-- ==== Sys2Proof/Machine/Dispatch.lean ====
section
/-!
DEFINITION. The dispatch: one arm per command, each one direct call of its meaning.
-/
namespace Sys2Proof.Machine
--- --- ---
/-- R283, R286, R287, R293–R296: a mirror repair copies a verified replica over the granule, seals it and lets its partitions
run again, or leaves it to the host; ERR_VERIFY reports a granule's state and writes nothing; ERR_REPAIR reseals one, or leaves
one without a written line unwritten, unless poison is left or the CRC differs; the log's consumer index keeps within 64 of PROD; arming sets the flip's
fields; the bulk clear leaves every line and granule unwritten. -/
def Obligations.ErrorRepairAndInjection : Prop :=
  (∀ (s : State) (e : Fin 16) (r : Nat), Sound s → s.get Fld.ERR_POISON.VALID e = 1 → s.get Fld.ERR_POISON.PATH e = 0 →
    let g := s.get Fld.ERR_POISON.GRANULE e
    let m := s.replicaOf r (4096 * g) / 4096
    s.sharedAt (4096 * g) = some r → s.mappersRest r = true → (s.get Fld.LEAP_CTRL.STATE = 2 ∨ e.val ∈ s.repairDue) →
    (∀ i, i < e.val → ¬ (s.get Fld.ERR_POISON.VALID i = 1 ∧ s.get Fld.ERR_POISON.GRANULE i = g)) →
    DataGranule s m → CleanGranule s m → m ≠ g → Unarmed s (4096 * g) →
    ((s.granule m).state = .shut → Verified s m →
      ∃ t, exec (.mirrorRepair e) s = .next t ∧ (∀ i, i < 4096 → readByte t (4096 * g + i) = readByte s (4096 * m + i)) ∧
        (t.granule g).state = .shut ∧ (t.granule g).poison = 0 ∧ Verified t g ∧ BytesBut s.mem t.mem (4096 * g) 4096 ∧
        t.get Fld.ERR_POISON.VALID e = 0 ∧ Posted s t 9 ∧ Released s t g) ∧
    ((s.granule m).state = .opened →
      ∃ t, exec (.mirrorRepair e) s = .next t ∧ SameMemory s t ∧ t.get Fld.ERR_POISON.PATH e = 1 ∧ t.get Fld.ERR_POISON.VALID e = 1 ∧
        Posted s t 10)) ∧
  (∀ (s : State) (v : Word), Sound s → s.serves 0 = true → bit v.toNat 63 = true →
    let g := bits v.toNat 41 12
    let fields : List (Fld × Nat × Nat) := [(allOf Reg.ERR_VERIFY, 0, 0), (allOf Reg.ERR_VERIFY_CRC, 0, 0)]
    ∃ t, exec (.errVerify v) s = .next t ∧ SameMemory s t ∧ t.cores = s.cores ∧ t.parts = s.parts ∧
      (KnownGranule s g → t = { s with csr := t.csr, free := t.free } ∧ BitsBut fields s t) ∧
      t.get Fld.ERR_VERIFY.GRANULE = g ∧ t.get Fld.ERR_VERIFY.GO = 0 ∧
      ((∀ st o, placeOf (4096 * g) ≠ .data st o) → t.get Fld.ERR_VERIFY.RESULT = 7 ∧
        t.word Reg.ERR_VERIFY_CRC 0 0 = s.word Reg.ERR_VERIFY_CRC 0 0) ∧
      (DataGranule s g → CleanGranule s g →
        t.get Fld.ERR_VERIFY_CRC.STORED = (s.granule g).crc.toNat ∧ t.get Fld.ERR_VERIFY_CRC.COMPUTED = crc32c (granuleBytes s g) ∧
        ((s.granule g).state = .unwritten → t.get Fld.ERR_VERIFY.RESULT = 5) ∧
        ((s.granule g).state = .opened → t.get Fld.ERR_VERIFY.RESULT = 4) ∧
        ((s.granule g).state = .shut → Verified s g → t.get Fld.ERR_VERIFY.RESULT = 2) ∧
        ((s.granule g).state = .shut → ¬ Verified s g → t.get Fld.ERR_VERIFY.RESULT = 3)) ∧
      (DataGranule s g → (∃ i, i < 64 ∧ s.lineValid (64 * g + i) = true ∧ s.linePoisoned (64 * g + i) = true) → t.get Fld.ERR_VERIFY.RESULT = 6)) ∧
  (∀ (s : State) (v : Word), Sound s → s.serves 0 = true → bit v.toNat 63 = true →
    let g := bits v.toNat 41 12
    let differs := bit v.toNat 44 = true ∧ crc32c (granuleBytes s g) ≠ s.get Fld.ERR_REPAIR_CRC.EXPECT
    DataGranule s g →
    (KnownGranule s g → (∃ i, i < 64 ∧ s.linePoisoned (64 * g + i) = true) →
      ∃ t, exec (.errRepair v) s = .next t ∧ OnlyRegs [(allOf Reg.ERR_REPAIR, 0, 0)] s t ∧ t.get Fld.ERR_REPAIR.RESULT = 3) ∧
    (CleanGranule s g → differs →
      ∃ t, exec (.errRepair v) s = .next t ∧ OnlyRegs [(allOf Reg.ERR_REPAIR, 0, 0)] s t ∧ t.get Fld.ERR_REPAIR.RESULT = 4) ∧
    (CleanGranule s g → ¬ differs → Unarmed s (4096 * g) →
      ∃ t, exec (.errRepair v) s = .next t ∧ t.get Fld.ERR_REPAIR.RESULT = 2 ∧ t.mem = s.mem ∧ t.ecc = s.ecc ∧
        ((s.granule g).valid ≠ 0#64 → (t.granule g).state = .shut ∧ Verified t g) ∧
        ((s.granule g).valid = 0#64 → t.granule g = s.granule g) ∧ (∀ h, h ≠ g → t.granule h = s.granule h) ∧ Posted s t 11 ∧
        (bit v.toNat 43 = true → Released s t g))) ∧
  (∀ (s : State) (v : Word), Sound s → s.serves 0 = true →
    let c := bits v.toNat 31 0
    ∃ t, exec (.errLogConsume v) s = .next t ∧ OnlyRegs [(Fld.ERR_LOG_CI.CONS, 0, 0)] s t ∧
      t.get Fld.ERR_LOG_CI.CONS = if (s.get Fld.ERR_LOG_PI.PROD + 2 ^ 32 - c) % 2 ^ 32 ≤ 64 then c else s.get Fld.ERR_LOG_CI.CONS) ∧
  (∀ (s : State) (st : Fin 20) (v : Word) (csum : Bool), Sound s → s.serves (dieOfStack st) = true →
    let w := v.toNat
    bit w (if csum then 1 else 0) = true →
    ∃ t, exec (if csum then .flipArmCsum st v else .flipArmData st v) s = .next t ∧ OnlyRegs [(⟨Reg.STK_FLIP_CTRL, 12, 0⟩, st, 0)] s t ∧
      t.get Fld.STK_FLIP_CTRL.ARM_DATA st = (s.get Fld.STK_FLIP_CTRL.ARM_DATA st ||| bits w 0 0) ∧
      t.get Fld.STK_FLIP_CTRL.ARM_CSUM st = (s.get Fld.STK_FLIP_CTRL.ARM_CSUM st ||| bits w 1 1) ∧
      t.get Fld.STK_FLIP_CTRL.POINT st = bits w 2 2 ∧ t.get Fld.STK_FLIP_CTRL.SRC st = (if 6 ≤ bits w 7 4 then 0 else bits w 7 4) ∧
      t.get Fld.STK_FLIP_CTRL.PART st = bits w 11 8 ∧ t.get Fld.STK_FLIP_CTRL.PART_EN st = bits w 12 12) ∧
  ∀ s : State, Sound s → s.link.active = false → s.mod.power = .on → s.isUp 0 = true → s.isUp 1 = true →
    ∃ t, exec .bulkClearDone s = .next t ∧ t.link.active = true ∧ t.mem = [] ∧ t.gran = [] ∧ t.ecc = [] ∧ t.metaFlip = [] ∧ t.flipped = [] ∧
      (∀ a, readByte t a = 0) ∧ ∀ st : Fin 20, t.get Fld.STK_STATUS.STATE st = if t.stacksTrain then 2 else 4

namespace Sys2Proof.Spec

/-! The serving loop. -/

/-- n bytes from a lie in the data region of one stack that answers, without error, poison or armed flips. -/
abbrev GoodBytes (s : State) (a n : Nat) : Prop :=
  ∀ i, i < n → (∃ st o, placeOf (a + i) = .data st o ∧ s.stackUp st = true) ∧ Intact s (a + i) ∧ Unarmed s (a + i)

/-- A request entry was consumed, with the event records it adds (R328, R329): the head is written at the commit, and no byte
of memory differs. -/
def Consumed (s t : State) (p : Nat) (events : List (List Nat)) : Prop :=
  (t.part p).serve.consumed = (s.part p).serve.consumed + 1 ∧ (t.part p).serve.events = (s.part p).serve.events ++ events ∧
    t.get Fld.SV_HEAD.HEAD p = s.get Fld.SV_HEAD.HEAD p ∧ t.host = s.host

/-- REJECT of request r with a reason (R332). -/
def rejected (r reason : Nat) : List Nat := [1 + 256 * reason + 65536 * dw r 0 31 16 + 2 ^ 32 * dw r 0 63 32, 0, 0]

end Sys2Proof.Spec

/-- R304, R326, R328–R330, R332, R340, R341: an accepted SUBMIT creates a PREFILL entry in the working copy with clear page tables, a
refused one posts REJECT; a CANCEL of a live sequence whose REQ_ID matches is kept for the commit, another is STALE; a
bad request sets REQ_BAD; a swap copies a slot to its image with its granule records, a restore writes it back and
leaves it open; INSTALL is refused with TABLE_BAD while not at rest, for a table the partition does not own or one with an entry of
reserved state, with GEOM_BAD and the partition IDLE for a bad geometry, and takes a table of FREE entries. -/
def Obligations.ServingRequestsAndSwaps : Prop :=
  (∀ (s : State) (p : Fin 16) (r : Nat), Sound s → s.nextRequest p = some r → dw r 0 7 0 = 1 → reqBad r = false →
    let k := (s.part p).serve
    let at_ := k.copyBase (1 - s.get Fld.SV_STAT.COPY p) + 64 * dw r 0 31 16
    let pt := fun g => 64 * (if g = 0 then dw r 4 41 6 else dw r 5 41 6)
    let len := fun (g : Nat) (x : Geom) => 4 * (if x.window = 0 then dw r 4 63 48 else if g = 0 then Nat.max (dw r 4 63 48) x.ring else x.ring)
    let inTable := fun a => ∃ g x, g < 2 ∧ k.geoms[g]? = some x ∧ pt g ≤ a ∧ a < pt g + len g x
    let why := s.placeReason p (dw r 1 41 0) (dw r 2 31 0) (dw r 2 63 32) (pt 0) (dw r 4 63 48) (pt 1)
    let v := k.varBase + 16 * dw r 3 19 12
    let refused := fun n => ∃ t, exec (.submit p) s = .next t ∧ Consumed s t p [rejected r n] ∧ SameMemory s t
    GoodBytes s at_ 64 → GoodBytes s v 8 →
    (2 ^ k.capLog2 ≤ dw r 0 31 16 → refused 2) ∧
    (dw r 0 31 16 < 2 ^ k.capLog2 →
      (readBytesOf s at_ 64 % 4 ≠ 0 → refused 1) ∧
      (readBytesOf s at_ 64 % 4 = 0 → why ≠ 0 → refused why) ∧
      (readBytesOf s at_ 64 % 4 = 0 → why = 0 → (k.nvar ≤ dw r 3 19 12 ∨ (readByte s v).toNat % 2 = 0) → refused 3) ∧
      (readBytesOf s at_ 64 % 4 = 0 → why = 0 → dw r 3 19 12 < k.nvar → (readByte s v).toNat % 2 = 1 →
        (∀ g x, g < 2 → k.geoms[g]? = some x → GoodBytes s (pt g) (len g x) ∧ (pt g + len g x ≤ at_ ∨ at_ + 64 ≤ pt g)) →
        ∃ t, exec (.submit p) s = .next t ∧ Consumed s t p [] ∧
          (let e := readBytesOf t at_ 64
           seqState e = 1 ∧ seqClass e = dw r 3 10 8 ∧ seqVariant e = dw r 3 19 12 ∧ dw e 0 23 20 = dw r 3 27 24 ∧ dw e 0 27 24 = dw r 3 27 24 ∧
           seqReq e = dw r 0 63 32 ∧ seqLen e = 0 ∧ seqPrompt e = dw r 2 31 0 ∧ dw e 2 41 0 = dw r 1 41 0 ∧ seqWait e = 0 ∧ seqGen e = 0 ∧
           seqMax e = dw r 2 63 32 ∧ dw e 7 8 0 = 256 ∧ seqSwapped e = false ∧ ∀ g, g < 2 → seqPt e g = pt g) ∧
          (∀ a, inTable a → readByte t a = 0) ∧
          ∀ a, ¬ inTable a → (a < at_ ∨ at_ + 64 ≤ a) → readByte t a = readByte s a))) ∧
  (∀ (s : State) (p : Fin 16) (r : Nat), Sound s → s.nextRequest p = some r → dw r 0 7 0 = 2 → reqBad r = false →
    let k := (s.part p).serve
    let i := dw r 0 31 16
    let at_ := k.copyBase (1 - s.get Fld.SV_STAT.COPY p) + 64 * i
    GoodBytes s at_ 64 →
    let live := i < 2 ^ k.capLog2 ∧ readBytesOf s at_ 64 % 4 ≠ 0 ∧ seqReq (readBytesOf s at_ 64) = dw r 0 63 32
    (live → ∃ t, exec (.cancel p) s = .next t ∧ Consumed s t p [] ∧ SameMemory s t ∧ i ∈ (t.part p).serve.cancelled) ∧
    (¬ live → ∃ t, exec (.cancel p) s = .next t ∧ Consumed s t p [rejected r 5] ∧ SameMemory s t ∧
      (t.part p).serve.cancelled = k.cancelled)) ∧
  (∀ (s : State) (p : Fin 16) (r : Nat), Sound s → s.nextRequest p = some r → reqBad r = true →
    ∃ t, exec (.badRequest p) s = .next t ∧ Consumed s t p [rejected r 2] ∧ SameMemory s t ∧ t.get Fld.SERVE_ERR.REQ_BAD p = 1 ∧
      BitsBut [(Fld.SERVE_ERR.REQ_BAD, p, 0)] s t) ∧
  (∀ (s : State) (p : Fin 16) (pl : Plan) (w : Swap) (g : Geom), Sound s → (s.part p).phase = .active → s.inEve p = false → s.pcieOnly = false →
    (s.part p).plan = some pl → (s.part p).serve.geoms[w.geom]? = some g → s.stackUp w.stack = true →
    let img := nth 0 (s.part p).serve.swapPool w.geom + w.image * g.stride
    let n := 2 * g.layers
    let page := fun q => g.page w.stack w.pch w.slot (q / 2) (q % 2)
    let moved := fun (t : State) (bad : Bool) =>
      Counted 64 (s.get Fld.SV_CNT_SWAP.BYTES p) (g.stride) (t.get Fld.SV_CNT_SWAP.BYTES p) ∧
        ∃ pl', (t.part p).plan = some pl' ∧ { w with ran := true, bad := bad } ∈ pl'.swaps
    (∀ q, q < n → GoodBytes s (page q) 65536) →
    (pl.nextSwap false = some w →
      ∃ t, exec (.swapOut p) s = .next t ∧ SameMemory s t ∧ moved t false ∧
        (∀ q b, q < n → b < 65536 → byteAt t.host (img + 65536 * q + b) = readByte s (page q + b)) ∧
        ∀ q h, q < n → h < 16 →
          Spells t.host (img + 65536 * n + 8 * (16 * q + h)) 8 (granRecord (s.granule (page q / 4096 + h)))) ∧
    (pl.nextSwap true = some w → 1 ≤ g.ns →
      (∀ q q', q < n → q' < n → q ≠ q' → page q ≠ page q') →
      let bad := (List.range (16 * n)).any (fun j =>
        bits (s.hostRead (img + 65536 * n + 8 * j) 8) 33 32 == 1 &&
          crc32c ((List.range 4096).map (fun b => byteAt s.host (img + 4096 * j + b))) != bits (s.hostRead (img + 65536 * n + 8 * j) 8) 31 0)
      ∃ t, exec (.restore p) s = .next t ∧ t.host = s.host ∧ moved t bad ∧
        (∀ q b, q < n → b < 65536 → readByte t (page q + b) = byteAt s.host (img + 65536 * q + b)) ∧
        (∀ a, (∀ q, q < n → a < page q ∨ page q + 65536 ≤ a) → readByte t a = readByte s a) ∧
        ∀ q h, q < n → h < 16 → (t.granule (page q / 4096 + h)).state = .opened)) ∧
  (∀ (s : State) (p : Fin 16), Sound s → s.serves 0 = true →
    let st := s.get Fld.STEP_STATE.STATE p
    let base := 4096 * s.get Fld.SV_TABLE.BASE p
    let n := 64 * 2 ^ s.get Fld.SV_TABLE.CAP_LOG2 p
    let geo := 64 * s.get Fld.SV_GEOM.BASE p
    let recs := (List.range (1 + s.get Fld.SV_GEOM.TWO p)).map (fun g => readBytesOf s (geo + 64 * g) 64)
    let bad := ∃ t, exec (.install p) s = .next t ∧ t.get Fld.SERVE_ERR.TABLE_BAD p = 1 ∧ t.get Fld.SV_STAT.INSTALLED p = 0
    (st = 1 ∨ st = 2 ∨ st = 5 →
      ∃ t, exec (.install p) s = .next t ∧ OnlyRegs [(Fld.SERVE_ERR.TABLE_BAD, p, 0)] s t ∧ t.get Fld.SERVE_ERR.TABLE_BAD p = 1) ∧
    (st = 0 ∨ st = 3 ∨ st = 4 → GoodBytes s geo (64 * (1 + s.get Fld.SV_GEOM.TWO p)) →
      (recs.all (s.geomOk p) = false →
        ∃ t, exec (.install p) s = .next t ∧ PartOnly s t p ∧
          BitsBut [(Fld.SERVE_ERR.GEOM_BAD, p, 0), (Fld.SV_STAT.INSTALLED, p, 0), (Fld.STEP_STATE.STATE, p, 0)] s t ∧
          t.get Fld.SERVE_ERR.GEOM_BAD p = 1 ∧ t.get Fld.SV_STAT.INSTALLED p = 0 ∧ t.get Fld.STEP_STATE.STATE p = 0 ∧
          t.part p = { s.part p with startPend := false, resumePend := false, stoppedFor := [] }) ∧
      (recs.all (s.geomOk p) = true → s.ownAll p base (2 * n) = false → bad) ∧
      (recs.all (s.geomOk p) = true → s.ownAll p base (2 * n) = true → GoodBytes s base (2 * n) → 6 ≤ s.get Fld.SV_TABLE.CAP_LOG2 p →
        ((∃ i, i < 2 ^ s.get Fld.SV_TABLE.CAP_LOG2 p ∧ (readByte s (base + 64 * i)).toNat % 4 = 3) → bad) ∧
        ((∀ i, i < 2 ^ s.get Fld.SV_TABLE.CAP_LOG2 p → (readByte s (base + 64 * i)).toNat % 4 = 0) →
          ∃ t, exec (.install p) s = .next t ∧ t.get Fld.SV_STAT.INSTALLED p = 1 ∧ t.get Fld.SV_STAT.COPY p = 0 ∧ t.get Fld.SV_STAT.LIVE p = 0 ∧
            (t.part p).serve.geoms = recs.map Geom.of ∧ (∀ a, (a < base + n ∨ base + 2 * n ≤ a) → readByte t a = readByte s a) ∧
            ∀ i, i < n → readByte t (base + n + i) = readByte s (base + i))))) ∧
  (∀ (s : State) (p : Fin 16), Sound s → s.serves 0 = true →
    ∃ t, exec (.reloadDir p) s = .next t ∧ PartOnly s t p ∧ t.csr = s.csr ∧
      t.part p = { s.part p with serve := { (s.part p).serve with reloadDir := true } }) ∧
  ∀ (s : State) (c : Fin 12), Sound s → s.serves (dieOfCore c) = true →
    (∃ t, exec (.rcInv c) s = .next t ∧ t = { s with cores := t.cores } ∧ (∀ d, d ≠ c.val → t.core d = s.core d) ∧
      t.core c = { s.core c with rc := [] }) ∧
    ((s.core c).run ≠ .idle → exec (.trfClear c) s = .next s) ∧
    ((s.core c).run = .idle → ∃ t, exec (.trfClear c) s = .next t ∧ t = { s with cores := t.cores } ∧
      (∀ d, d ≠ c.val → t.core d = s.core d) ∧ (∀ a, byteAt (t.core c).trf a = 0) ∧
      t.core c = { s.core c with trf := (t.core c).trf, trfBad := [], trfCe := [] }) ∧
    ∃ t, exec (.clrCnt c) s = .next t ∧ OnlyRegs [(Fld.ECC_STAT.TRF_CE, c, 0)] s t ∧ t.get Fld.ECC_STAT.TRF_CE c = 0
--- --- ---
» **TASK STATEMENT**:
Keep both end lines and retype everything in the records above from the line containing "let moved := fun" through the line containing "(∀ a, (∀ q, q < n → a", exactly, with nothing else.

» **ANSWER TO THIS TASK**:
    let moved := fun (t : State) (bad : Bool) =>
      Counted 64 (s.get Fld.SV_CNT_SWAP.BYTES p) (g.stride) (t.get Fld.SV_CNT_SWAP.BYTES p) ∧
        ∃ pl', (t.part p).plan = some pl' ∧ { w with ran := true, bad := bad } ∈ pl'.swaps
    (∀ q, q < n → GoodBytes s (page q) 65536) →
    (pl.nextSwap false = some w →
      ∃ t, exec (.swapOut p) s = .next t ∧ SameMemory s t ∧ moved t false ∧
        (∀ q b, q < n → b < 65536 → byteAt t.host (img + 65536 * q + b) = readByte s (page q + b)) ∧
        ∀ q h, q < n → h < 16 →
          Spells t.host (img + 65536 * n + 8 * (16 * q + h)) 8 (granRecord (s.granule (page q / 4096 + h)))) ∧
    (pl.nextSwap true = some w → 1 ≤ g.ns →
      (∀ q q', q < n → q' < n → q ≠ q' → page q ≠ page q') →
      let bad := (List.range (16 * n)).any (fun j =>
        bits (s.hostRead (img + 65536 * n + 8 * j) 8) 33 32 == 1 &&
          crc32c ((List.range 4096).map (fun b => byteAt s.host (img + 4096 * j + b))) != bits (s.hostRead (img + 65536 * n + 8 * j) 8) 31 0)
      ∃ t, exec (.restore p) s = .next t ∧ t.host = s.host ∧ moved t bad ∧
        (∀ q b, q < n → b < 65536 → readByte t (page q + b) = byteAt s.host (img + 65536 * q + b)) ∧
        (∀ a, (∀ q, q < n → a < page q ∨ page q + 65536 ≤ a) → readByte t a = readByte s a) ∧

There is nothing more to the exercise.